A hip stress fracture is a serious injury to the ball of the ball-and-socket hip joint. Stress fractures are injuries to the bone that result from overuse activity. Fractures occur for one of three reasons:

  • High-Energy Injury
    In high-energy injuries, the bone is broken because the force acting on it was significant. These injuries would include falls, car accidents and sports injuries.
  • Stress Injuries
    A stress fracture is due to repetitive micro-trauma to the bone. Over time, the body cannot keep up with the forces acting on the bone, and a fracture eventually occurs.
  • Pathologic Injury
    In a pathologic fracture, the bone is abnormally weakened by some problem. Causes of pathologic fractures include osteoporosis, tumors and infections.

In the situation of a stress fracture, repetitive injury to the bone eventually leads to failure of the bone, or fracture. Normally, bone is constantly undergoing a cycle of turnover during which old bone is reabsorbed and new bone is created. If the process cannot keep up, eventually the bone can fracture.
Hip stress fractures most often occur just below the ball of the ball-and-socket hip joint. This location of the bone is called the femoral neck. Stress fractures can occur in other areas of the hip and pelvis, but the femoral neck is the most common, and most concerning location for a hip stress fracture.

Why Is a Hip Stress Fracture Considered a Serious Injury?

After a stress fracture, the bones often maintain their proper alignment. In fact, these fractures are sometimes not even visible — especially in the early stages — on a regular x-ray. However, if the stress fracture is left untreated, and the bone continues to weaken, the fracture can displace, or cause the bones to go out of alignment.

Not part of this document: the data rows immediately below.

-- ==== Sys2Proof/Proofs/Scope.lean ====
section
/-! The step on a decodable word (R13, R70). -/

namespace Sys2Proof.Machine

/-- One step on a word its port decodes: the transaction is accepted and its operation runs. -/
theorem step_of_decode_ok {s : State} {t : Txn} {rest : List Txn} {i : Instr}
    (hp : s.pending = t :: rest) (hd : decode s.port t.cmd = .ok i) :
    step s = exec i (s.accept t rest) := by
  unfold step
  simp only [hp, hd]

/-- Settles O7, by the equation of `step` on a decodable word; accepting a transaction puts its lines on the port
and takes it from the list to come. -/
theorem stepRunsTheDecodedOperation : Obligations.StepRunsTheDecodedOperation := by
  intro s t rest i hp hd
  have haccept : s.accept t rest = { s with txn := t, pending := rest } := rfl
  rw [← haccept]
  exact step_of_decode_ok hp hd

end Sys2Proof.Machine
end

section
/-! What one operation does to the state, and the invariants every step keeps (R21, R27, R36, R39 to R41). -/

/-! ### The SS unit's cycle (R21, R91, R92) -/

namespace Sys2Proof

/-- The masked shift of R93 never leaves the register's `M` bits. -/
theorem SsCfg.lfsrNext_le_period (c : SsCfg) (v : Word32) : (c.lfsrNext v).toNat ≤ c.period := by
  rw [SsCfg.lfsrNext_eq, BitVec.toNat_and, BitVec.toNat_ofNat]
  exact Nat.and_le_right.trans (Nat.mod_le _ _)

/-- The zero register is a fixed point of the feedback. -/
@[simp] theorem SsCfg.lfsrNext_zero (c : SsCfg) : c.lfsrNext 0 = 0 := by
  have hout : c.lfsrOut 0 = false := by
    rw [SsCfg.lfsrOut_eq, show (0 : Word32) &&& c.poly = 0 from BitVec.zero_and]
    decide
  rw [SsCfg.lfsrNext_eq, hout]
  simp [bitWord]

/-- A register that is 0 stays 0. -/
@[simp] theorem SsCfg.adv_zero_register (c : SsCfg) (n : Nat) : c.adv n 0 = 0 := by
  induction n with
  | zero => rfl
  | succ n ih => rw [SsCfg.adv_succ, ih, SsCfg.lfsrNext_zero]

/-- What the return test decides: the seed comes back after `n` advances and not before. -/
theorem SsCfg.firstBackAfter_iff (c : SsCfg) (n : Nat) (v : Word32) :
    c.firstBackAfter n v = true ↔ (∀ t < n, c.adv t v ≠ c.seed) ∧ c.adv n v = c.seed := by
  induction n generalizing v with
  | zero => simp [SsCfg.firstBackAfter]
  | succ n ih =>
    simp only [SsCfg.firstBackAfter, Bool.and_eq_true, bne_iff_ne, ih, ← SsCfg.adv_succ']
    rw [Nat.forall_lt_succ_left, SsCfg.adv_zero, and_assoc]

/-- The decision of R92 is the maximal-length condition in the spec's words. -/
theorem SsCfg.maximal_iff {c : SsCfg} (hperiod : 0 < c.period) :
    c.maximal = true ↔ Machine.SsMaximal c := by
  obtain ⟨p, hp⟩ : ∃ p, c.period = p + 1 := ⟨c.period - 1, by omega⟩
  rw [SsCfg.maximal, SsCfg.firstBackAfter_iff, Machine.SsMaximal, hp, Nat.add_sub_cancel, and_comm]
  simp only [← SsCfg.adv_succ']
  refine and_congr_right fun _ => ⟨fun h t ht htp => ?_, fun h t ht => h (t + 1) (by omega) (by omega)⟩
  obtain ⟨t, rfl⟩ : ∃ u, t = u + 1 := ⟨t - 1, by omega⟩
  exact h t (by omega)

/-- An order within R7's range has a non-empty cycle. -/
theorem SsCfg.period_pos {c : SsCfg} (horder : 2 ≤ c.order.toNat) : 0 < c.period :=
  Nat.sub_pos_of_lt (Nat.one_lt_two_pow (by omega))

/-- A legal triple, in the terms of R7 and R92. -/
theorem SsCfg.legal_iff (c : SsCfg) :
    c.legal = true ↔ 2 ≤ c.order.toNat ∧ 0 < c.poly.toNat ∧ c.poly.toNat ≤ c.period ∧
      0 < c.seed.toNat ∧ c.seed.toNat ≤ c.period ∧ Machine.SsMaximal c := by
  simp only [SsCfg.legal, SsCfg.inRange, Bool.and_eq_true, decide_eq_true_eq, and_assoc]
  exact and_congr_right fun horder => by rw [SsCfg.maximal_iff (SsCfg.period_pos horder)]

/-- A whole number of periods leads back to the seed. -/
theorem SsCfg.adv_mul_period {c : SsCfg} (hmax : Machine.SsMaximal c) (k : Nat) :
    c.adv (k * c.period) c.seed = c.seed := by
  induction k with
  | zero => rw [Nat.zero_mul, SsCfg.adv_zero]
  | succ k ih => rw [Nat.succ_mul, SsCfg.adv_add, ih, hmax.1]

/-- The register of a legal triple never becomes 0: from 0 it would not come back to the seed. -/
theorem SsCfg.adv_seed_ne_zero {c : SsCfg} (hlegal : c.legal = true) (n : Nat) : c.adv n c.seed ≠ 0 := by
  obtain ⟨horder, -, -, hseed, -, hmax⟩ := c.legal_iff.1 hlegal
  intro hzero
  have hle : n ≤ n * c.period := Nat.le_mul_of_pos_right n (SsCfg.period_pos horder)
  have hback : c.adv (n + (n * c.period - n)) c.seed = c.seed := by
    rw [Nat.add_sub_cancel' hle, SsCfg.adv_mul_period hmax]
  rw [SsCfg.adv_add, hzero, SsCfg.adv_zero_register] at hback
  rw [← hback] at hseed
  exact absurd hseed (by decide)

/-- R21: on the seed's cycle of a legal triple the register lies in `1 .. 2^M - 1`. -/
theorem SsCfg.adv_seed_range {c : SsCfg} (hlegal : c.legal = true) (n : Nat) :
    1 ≤ (c.adv n c.seed).toNat ∧ (c.adv n c.seed).toNat ≤ c.period := by
  constructor
  · exact Nat.pos_of_ne_zero fun h => SsCfg.adv_seed_ne_zero hlegal n (BitVec.eq_of_toNat_eq h)
  · obtain ⟨-, -, -, -, hseed, -⟩ := c.legal_iff.1 hlegal
    cases n with
    | zero => exact hseed
    | succ n => exact c.lfsrNext_le_period _

/-! ### Which port a word decodes on (R71, R77) -/

/-- An operation without an immediate is read exactly from an immediate of 0 (R75). -/
theorem needZeroImm_eq_ok {imm : BitVec 8} {i j : Instr} : needZeroImm imm i = .ok j ↔ imm = 0 ∧ i = j := by
  unfold needZeroImm
  split <;> simp_all

/-- The host port's decoder reads FG operations only. -/
theorem decodeHost_port {op imm : BitVec 8} {i : Instr} (h : decodeHost op imm = .ok i) : i.port = .host := by
  unfold decodeHost at h
  repeat' split at h
  all_goals simp only [needZeroImm_eq_ok, Except.ok.injEq, reduceCtorEq] at h
  on_goal 3 => exact h ▸ rfl -- `FG.ASSEMBLE`, the one operation here with an immediate
  all_goals exact h.2 ▸ rfl

end Sys2Proof

/-! ### The interpolator's inputs in closed form (R134, R136, R141) -/

namespace Sys2Proof.Machine

/-- Standing `k` chip draws further on, a unit's chips are the later ones. -/
theorem chipAt_afterChips (u : SsUnit) (k n : Nat) : chipAt (afterChips k u) n = chipAt u (k + n) := by
  rw [afterChips_eq]
  simp only [chipAt, ← SsCfg.adv_add, Nat.mul_add, Nat.add_assoc]

/-- The rotation index of one draw is the closed form's (R98, R136). -/
theorem chipIndex_gensym_two (u : SsUnit) : chipIndex (u.gensym 2).1 = chipAt u 0 := by
  have hpack : ∀ a b : Bool,
      chipIndex (bitWord a <<< (1 : Nat) ||| bitWord b) = BitVec.ofNat 2 (2 * a.toNat + b.toNat) := by decide
  rw [SsUnit.gensym_two, hpack]
  rfl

Hip stress fractures are particularly concerning if they displace. Because of the delicate blood supply to the bone of the hip, a fracture can lead to injury of this blood supply and a condition called hip osteonecrosis.

What Are the Symptoms of a Hip Stress Fracture?

People with a hip stress fracture are most often high-mileage runners, military recruits, or individuals doing significant impact sports activities. These athletes will typically complain of an aching groin pain that bothers them with activity, and is relieved by rest. Symptoms are usually noted after a recent increase in level of activity, such as increasing running mileage.

If a hip stress fracture is suspected, an x-ray will be performed. While some hip stress fractures will be seen on x-ray, some x-rays may appear normal. If the injury is still suspected, an MRI or bone scan can also be obtained to evaluate for a stress fracture.